◆ **Task brief**:
Check each line below for "pass" and report how many have it, nothing else.

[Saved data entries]
/-- A commit settled is as `Committed` says: the record, the free pool, the marks, the windows and the notice
(R8, R90, R149, R176), whatever the fit engine and the slip writer settle after it. -/
theorem State.commit_committed {n b blocks} {s x : State} (h : s.inbound n = some b) (hb : s.store.reservation n = blocks)
   (hx : SettleFollows (s.commit n) x) (hxs : x.screen = (s.commit n).screen) :
   Committed n b blocks s x.settleRows := by
  rw [State.commit_eq h hb] at hx hxs
  set m := State.replaced n b blocks s with hm
  set u0 := (if (s.story b.offer.key).isSome then m.notifyTextChanged b.offer.key else m) with hu0
  have K0 : KeepsStore m u0 := by
    rw [hu0]; split
    · exact State.notifyTextChanged_keeps _ _
    · exact KeepsStore.refl _
  have K1 : KeepsStore m (u0.raise .inboundDone) := K0.trans (State.raise_keeps _ _)
  obtain ⟨v, hv, hv1, hv2, st, hv3⟩ := State.commitEdition_spec n b blocks s _ (hm ▸ K1)
  rw [hv] at hx hxs
  have KX : KeepsStore v x.settleRows := (KeepsStore.ofSettle hx).trans (KeepsStore.ofWin (State.settleRows_follows x).onlyWindows)
  have hdesk : v.desk = (u0.raise .inboundDone).desk := by rw [hv3]
  have hscr : v.screen = u0.screen := by rw [hv3]; rfl
  refine { stories := ?_, storeRest := ?_, pass := ?_, notice := ?_, notices := ?_, desk := ?_, slots := ?_, counts := ?_, line := ?_, clock := ?_, newWindows := ?_, oldWindows := ?_ }
  · rw [KX.stories, hv1]
    simp [Inbound.newRecord, Inbound.record, substitute, printable, within, State.openEdition, blocksFor, ceilDiv] <;> rfl
  · have a := KX.storeRest
    have c := K1.storeRest
    dsimp only
    rw [a, hv2, c]
    simp [hm, State.replaced, substitute, printable, within, List.countP_eq_length_filter, blocksFor, ceilDiv]
    refine List.filter_congr fun a _ => ?_
    by_cases hh : a ∈ List.drop ((b.offer.length + 31) / 32) blocks <;> simp [hh]
  · rw [KX.pass, hv3]; exact K1.pass
  · refine KX.notices _ ?_
    rw [hdesk]; exact State.raise_latched .inboundDone u0
  · intro q hq
    refine KX.notices _ ?_
    rw [hdesk]; exact K1.notices _ hq
  · have a := KX.desk
    have c := K1.desk
    have md : m.desk = s.desk := rfl
    unfold onlyNotices at a c ⊢
    rw [hdesk] at a
    rw [md] at c
    generalize x.settleRows.desk = d at a ⊢
    generalize (u0.raise .inboundDone).desk = e at a c
    rw [a, c]
  · rw [KX.slots, hv3]; exact K1.slots
  · rw [KX.counts, hv3]; exact K1.counts
  · rw [KX.line, hv3]; exact K1.line
  · rw [KX.clock, hv3]; exact K1.clock
  · intro hnone
    have e : u0 = m := by rw [hu0, hnone]; rfl
    unfold sameWindows
    rw [(State.settleRows_follows x).windows, hxs, hscr, e]; rfl
  · intro hsome
    have e : u0 = m.notifyTextChanged b.offer.key := by
      rw [hu0, if_pos (by cases hq : s.story b.offer.key with
        | none => exact absurd hq hsome
        | some _ => rfl)]
    obtain ⟨q, hq⟩ : ∃ q, x.story b.offer.key = some q ∧ q.length = b.offer.length := by
      have h1 : (v.story b.offer.key).map Story.unlocked = some { Inbound.newRecord b blocks with edition := State.openEdition b s } := by
        have gen := find_unlocked b.offer.key
        simp only [State.story, Store.story]
        rw [gen, hv1, List.find?_append]
        have : ((s.store.stories.filter (fun r => decide (r.key ≠ b.offer.key))).map Story.unlocked).find? (fun r => decide (r.key = b.offer.key)) = none := by
          rw [List.find?_eq_none]
          intro r hr
          simp at hr
          obtain ⟨r', ⟨_, hne⟩, rfl⟩ := hr
          have : (Story.unlocked r').key = r'.key := rfl
          simpa [this] using hne
        rw [this]
        simp [Inbound.newRecord, Inbound.record]
      have h2 := story_unlocked hx.stories b.offer.key
      rw [h1] at h2
      cases hq : x.story b.offer.key with
      | none => rw [hq] at h2; simp at h2
      | some q =>
        rw [hq] at h2; simp at h2
        exact ⟨q, rfl, congrArg Story.length h2⟩
    refine State.settleRows_toldTextChanged (u := x) ?_ hq.1 (by rw [hq.2]; exact id)
    intro i w hi hw
    have hlen : ((m.story b.offer.key).map (·.length)).getD 0 = b.offer.length := by
      rw [hm, State.replaced_story]; rfl
    rw [hxs, hscr, e, State.notifyTextChanged_window _ _ _ _ hi hlen]
    have : m.screen = s.screen := rfl
    rw [this, hw]; rfl

end Sys2Proof.Machine
end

◆ **Solution**:
2